• _PROBLEM DETAILS_:
Give back exactly the lines of the entries below from the line with "g).comps.tallies = s.comps.tallies := rfl" to the line with "g).comps.noticeSeq = s.comps.noticeSeq := rfl", inclusive, and only those.

(DATA FOR PROCESSING begins)

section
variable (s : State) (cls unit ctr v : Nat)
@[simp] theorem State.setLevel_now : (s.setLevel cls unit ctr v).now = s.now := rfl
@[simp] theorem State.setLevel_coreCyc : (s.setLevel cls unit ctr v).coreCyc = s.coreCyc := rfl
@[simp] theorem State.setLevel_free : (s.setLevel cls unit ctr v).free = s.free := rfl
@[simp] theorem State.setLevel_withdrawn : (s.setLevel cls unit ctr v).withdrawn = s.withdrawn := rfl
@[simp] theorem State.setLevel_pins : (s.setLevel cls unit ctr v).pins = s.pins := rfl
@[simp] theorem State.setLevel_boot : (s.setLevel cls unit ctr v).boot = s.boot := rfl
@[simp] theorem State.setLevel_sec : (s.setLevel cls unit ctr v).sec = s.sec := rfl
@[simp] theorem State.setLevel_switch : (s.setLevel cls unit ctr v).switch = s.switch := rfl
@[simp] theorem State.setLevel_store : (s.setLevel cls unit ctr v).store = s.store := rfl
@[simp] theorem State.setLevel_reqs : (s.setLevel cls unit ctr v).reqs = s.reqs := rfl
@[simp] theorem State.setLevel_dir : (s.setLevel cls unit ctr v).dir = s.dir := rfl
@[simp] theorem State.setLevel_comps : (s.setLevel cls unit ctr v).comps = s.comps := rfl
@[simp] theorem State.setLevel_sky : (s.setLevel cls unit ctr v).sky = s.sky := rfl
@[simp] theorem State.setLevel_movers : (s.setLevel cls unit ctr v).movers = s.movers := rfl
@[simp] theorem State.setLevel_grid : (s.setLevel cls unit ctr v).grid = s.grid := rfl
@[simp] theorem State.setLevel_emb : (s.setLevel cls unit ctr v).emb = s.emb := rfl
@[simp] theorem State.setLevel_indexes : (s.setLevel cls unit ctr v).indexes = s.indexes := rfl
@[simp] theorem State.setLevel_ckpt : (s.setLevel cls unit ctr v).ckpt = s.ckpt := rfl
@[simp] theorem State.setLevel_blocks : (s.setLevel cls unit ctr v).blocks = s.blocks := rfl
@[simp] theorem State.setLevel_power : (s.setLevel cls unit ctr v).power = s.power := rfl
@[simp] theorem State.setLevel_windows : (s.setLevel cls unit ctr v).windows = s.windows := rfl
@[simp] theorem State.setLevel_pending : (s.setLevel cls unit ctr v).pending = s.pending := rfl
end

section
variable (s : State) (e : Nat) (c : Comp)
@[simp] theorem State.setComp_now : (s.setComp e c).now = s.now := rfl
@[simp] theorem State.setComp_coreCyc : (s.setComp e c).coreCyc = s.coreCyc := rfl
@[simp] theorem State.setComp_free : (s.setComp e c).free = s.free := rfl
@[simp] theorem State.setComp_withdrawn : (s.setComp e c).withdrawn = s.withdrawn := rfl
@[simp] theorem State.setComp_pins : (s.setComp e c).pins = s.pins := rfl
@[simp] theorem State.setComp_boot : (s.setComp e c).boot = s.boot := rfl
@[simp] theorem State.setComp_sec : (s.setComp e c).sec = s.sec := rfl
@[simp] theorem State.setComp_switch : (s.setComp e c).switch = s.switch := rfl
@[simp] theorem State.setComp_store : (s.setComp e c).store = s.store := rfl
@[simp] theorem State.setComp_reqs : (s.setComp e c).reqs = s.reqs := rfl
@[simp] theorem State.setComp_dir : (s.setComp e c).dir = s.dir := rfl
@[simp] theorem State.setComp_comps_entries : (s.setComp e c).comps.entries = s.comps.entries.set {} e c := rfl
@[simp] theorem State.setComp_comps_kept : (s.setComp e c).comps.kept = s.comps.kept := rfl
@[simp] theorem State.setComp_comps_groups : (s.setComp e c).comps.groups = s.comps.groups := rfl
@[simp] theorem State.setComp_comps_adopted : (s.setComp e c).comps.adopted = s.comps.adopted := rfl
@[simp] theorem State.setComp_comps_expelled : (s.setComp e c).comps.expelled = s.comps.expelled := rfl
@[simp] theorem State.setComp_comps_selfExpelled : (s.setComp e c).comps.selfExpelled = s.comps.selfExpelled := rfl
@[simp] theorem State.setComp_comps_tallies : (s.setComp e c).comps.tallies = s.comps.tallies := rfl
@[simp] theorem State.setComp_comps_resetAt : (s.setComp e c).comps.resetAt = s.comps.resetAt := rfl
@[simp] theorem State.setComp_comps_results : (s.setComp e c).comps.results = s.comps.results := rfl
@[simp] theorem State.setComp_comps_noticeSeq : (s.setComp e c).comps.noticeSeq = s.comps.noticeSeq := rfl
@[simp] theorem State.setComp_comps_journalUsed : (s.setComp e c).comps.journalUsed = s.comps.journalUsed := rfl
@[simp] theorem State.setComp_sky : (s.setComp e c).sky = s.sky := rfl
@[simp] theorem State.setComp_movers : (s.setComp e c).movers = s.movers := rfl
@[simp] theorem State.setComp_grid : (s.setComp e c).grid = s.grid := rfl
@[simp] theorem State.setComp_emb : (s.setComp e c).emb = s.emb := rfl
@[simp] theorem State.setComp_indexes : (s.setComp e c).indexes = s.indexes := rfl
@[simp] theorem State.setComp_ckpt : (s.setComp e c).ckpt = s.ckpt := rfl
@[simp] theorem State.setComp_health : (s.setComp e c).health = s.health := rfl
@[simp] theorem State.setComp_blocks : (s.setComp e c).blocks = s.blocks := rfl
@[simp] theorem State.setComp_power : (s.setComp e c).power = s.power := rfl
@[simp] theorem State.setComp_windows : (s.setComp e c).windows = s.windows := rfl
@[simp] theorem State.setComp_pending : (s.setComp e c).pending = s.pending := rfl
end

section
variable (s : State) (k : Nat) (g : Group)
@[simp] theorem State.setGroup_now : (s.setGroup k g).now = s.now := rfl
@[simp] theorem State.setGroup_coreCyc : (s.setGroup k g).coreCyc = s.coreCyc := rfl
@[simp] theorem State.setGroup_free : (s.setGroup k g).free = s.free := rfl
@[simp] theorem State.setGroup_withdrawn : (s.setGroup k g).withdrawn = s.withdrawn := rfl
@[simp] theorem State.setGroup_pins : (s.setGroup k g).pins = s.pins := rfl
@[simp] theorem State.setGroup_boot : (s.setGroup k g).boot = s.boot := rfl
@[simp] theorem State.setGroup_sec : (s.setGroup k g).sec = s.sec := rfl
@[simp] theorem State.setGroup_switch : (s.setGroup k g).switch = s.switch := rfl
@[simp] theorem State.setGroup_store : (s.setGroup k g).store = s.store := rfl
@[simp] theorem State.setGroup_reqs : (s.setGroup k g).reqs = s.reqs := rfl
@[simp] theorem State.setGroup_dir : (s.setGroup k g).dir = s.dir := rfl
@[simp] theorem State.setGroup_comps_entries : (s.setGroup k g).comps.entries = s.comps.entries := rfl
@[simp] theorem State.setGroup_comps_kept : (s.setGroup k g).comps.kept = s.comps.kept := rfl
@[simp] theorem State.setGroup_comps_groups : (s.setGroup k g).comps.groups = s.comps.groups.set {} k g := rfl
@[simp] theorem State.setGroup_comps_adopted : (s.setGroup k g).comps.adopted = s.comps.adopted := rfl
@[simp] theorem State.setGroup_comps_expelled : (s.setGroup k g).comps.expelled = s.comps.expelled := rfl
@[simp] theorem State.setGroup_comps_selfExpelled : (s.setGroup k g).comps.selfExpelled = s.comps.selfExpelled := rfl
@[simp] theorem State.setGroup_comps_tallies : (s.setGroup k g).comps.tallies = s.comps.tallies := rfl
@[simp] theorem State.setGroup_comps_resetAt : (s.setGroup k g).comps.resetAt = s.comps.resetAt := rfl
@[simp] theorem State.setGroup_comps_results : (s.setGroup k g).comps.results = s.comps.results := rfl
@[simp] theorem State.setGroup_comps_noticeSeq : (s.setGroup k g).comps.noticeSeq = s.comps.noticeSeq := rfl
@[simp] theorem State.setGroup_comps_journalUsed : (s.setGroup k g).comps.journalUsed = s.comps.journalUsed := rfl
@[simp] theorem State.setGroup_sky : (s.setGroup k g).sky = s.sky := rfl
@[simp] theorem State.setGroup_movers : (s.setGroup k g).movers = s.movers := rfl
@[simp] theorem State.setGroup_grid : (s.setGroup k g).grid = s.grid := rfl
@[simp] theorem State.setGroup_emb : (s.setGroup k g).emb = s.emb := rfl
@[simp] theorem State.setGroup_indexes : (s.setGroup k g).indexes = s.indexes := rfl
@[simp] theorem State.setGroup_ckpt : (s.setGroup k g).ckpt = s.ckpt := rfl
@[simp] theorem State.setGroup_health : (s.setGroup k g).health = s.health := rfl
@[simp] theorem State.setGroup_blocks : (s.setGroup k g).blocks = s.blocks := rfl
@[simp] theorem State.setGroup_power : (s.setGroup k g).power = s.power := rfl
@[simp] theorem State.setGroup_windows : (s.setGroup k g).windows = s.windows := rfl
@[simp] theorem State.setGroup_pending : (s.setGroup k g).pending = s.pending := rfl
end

(DATA FOR PROCESSING ends)

• _EXERCISE RESPONSE_:
@[simp] theorem State.setGroup_comps_tallies : (s.setGroup k g).comps.tallies = s.comps.tallies := rfl
@[simp] theorem State.setGroup_comps_resetAt : (s.setGroup k g).comps.resetAt = s.comps.resetAt := rfl
@[simp] theorem State.setGroup_comps_results : (s.setGroup k g).comps.results = s.comps.results := rfl
@[simp] theorem State.setGroup_comps_noticeSeq : (s.setGroup k g).comps.noticeSeq = s.comps.noticeSeq := rfl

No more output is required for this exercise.